To begin with, we need to create a set of all potential measurement candidates. Apart from the design criteria, we restrict the time points to multiples of three hours to discretise the experiment’s time axis and limit the computations. Thus, six elements must be chosen from the set $T_F = \{3, 6, 9, \ldots , 69, 72 \}$ hours to enhance parameter estimation accuracy. These selected time points, model equations, and variables of interest will be inputs into the algorithm. The problem specifies the variables of interest as the levels of proteins B and C.
2.
We then compute the parameter sensitivity indices for each variable of interest at each viable time point. This sensitivity analysis uses a nominal guess of the combination of parameter values. Since we need to measure the levels of proteins B and C simultaneously, we combine the parameter sensitivity profiles of each variable to create the concatenated PARSEC-PSI vector for each feasible measurement time point.
3.
Next, the measurement candidates (time points for measurement), are grouped into six clusters (corresponding to the six measurement time points) based on similarities in their PARSEC-PSI vector. We apply the k-means clustering algorithm on the Euclidean distance between the PARSEC-PSI vectors. Since k-means clustering is stochastic in nature, it can produce varying cluster groupings in different iterations, we generate design and compare results from several clustering runs.
4.
For each iteration, one measurement candidate is picked randomly from each of the six clusters to define the final designs considered for evaluation by ABC-FAR for parameter estimation ($\hbox {PD}_{{BC}}$).

We generate one hundred PARSEC designs and evaluate them against random designs ($\hbox {RD}_{{BC}}$ and $\hbox {RD}_{{AB}}$), non-specific designs ($\hbox {PD}_{{AB}}$), and anti-PARSEC designs ($\hbox {WD}_{{BC}}$) using six concurrent measurements of the two variables. For each mechanism, we produce a hundred designs, except for $\hbox {WD}_{{BC}}$, where only 40 designs are generated.

To assess the robustness of PARSEC configurations in the face of parameter uncertainty, we employ a uniform distribution (on a logarithmic scale) covering a four-fold range of parameter values for two out of the six parameters in the repressilator model (Figs. 5b and 6c). The PARSEC-PSI vector is constructed using PSI calculated at five training values ($\Theta ^k$), which are chosen based on Latin Hypercube Sampling (LHS) from the uncertainty range. The experimental design is then evaluated using these five training parameter sets and an additional set of four test parameter sets ($\Omega ^k$), also selected through LHS. Given the breadth of uncertainties considered, we extend the duration of the experiment measurements to 120 hours in this analysis.
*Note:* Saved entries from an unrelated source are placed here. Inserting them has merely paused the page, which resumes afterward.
-- ==== Sys2Proof/Machine/Resets.lean ====
section
/-! DEFINITION. The resets: a full reset (R26, R46, R68, R88, R97, R111, R133, R159, R168, R180) and RESET PLATES (R27, R47,
R68, R89, R97, R112, R134, R160, R168, R181). -/

namespace Sys2Proof.Machine

/-- A full reset of this kind with these straps: every block at its reset values; the levels at the input pins, the queue of
commands and the seed of the free values are what they were. -/
def State.fullReset (kind : ResetKind) (straps : BitVec 2) (s : State) : State :=
  { State.reset with
    store := Store.reset s.store.seed
    lines := Lines.reset (s.lines.inputs.map InputLine.raw)
    link := Link.reset kind straps
    pending := s.pending }

/-- The outstanding entries of plate work: APPROVE PLATEs held or pending (R27). -/
def State.approvalEntries (s : State) : List Nat :=
  s.bays.filterMap fun o => o.bind fun p => p.approveEntry

/-- The entry of a CALIBRATE SCANNER in progress (R140). -/
def State.calibrationEntry (s : State) : Option Nat :=
  match s.inspection.work with
  | .calibrating c => c.entry
  | _ => none

/-- The Exposure Controller at RESET PLATES: an exposure in progress is aborted with cause RESET, without a report to the
Bay Manager (R130, R134). -/
def Exposure.resetPlates (e : Exposure) : Exposure :=
  { e with
    state := .idle, current := none, passCounter := 0, position := 0, passOpen := false, prefetchPass := none,
    nextFetch := 0, buffers := [.empty, .empty], emitters := 0, autoHold := false
    spent := e.spent || decide (e.state = .writing)
    last := match e.current with
      | some (n, key) => .aborted .reset e.passCounter (decide (e.state = .writing)) n key
      | none => e.last }

/-- The Inspection Unit at RESET PLATES (R160). -/
def Inspection.resetPlates (i : Inspection) : Inspection :=
  { i with
    work := .idle, lastScan := .none, unexpectedCount := 0, abortedCount := 0
    lastCalibration := match i.work with
      | .calibrating c => some { phase := c.phase, outcome := .aborted, weak := 0 }
      | _ => i.lastCalibration }

/-- The Store Controller at RESET PLATES: nothing asked, a burst in service completes unwanted, refresh goes on (R112). -/
def Store.resetPlates (st : Store) : Store :=
  { st with
    prefetch := none, inspect := none, writer := []
    service := match st.service with
      | .burst a b _ => .burst a b false
      | other => other }

/-- The answers of plate work, in entry order, which is the order in which the requests took their entries (log entry 38):
WITHDRAWN for approvals, ABORTED for a calibration (R181). -/
def State.answerPlateWork (approvals : List Nat) (calibration : Option Nat) (s : State) : State :=
  s.link.outstanding.foldl (fun s e =>
    if approvals.contains e.slot then s.answer e.slot (Reply.bare .withdrawn)
    else if calibration = some e.slot then s.answer e.slot (Reply.bare .aborted)
    else s) s

/-- RESET PLATES in every block but the Link Controller. -/
def State.clearPlates (s : State) : State :=
  { s with
    bays := s.bays.map fun _ => none
    approvalQueue := [], inspectionQueue := []
    intake := { queue := [], dropped := 0 }
    decoder := Decoder.reset
    screening := { s.screening with work := none }
    filler := { fill := none, list := [] }
    store := s.store.resetPlates
    exposure := s.exposure.resetPlates
    inspection := s.inspection.resetPlates }

/-- RESET PLATES (R181): a calibration that has its 16 lines completes first (log entry 32); every block carries out the
reset; the answers of plate work are given; the exposure source is set (R134), the inspection source where a calibration was
abandoned (R140; log entry 21), and the link source with the ready mark and kind PLATES. -/
def State.resetPlates (s : State) : State :=
  let s := match s.inspection.work with
    | .calibrating c => if Config.calibrationLines ≤ c.lines then s.completePhase c else s
    | _ => s
  let cleared := (s.clearPlates.answerPlateWork s.approvalEntries s.calibrationEntry).setSource sourceExposure
  let cleared := match s.inspection.work with
    | .calibrating _ => cleared.setSource sourceInspection
    | _ => cleared
  State.setSource sourceLink { cleared with link := { cleared.link with ready := true, resetKind := .plates } }

/-- HARDWARE_RESET (R179, R180). -/
def execHardwareReset (straps : BitVec 2) (s : State) : Host.Outcome State Fault Refusal :=
  run (State.fullReset .hardware straps) s

end Sys2Proof.Machine
end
To determine the optimal sample size (Fig. 6a, b), we produce the PARSEC-PSI vectors with a fixed set of parameter values for 72 hours. The sample size defines the number of groups for clustering the PARSEC-PSI vectors. To score the performance of PARSEC and identify a good sample size, we calculate the accuracy ratio, as the ratio of averaged estimation error for random designs to that for PARSEC designs, analysed for a given experiment design specifications. Thus higher the accuracy ratio, the more advantageous the use of PARSEC. We also define the ‘fuzzy burden ratio’ to mark the (inverse of the) computational efficiency achieved through the use of fuzzy c-means clustering as opposed to k-means clustering. The burden ratio looks at the ratio of the number of distinct designs evaluated under the PARSEC(c) framework to that under the PARSEC(k) framework. A lower burden ratio suggests higher efficiency.

DoE for a viral life cycle model using PARSEC

Our PARSEC experiment designs for the life cycle of a positive-sense RNA virus are based on a recently published model³². This model outlines the cellular growth dynamics of various viral molecules, including different viral RNA species, viral replication intermediates, viral proteins, and the virus particles that are released from the cell. It incorporates eleven parameters to describe the interactions between these virus growth variables.

Seven of these parameters (mentioned under ‘Free parameters’ in Supplementary Table S2) are directly associated with the viral life cycle stages of translation, replication, and packaging and are expected to change with the virus strain. Therefore, for implementation of PARSEC to this model, we devise experiments aimed at estimating these seven parameters. We tailor the experimental designs to include only concurrent measurements of three commonly quantified viral molecules: positive and negative sense RNA levels and viral titre. In addition, we set a fixed sample size and restrict the experiment duration to 48 hours. We discretised the experiment time axis in intervals of two hours. As a result, PARSEC selects a fixed number of time points from the set: $T_F = \{2, 4, 6, \ldots , 46, 48 \}$ Further, we consider predetermined initial conditions and prior knowledge of the parameters (details in Supplementary Tables S2 and S3).

Discussion

The PARameter SEnsitivity Clustering-based algorithm (PARSEC) leverages the structure of the model through parameter sensitivity to optimise experimental design. Our findings with PARSEC(k) show that the spread of measurement candidates resembles that of random designs (Fig. 4b). However, the estimation errors from PARSEC-derived measurements are significantly lower and more tightly contained (Fig. 4a). This suggests that the overlap (or similarity) between PARSEC-PSI vectors plays a more pivotal role in DoE than the distinct characteristics of the individual measurements in the PARSEC sets. At present, we randomly select candidates from each cluster, but a more systematic selection could further enhance the effectiveness of the experiment design exploration. The parameter estimation error decreases with a reduction in the overlap of the parameter sensitivity (PSI) vectors of measurements (comparison of $\hbox {PD}_{{BC}}$ and $\hbox {WD}_{{BC}}$, Fig. 4a) highlighting the advantage of our PARSEC approach. Finally, we demonstrate that the effectiveness of PSI clustering is correlated to the accuracy ratio of the designs as the sample size varies (Fig. 5d). Hence, the benefit of clustering parameter sensitivity profiles during the design generation process is evident, and this study presents a framework to determine an appropriate estimate of the optimal sample size for the experiment.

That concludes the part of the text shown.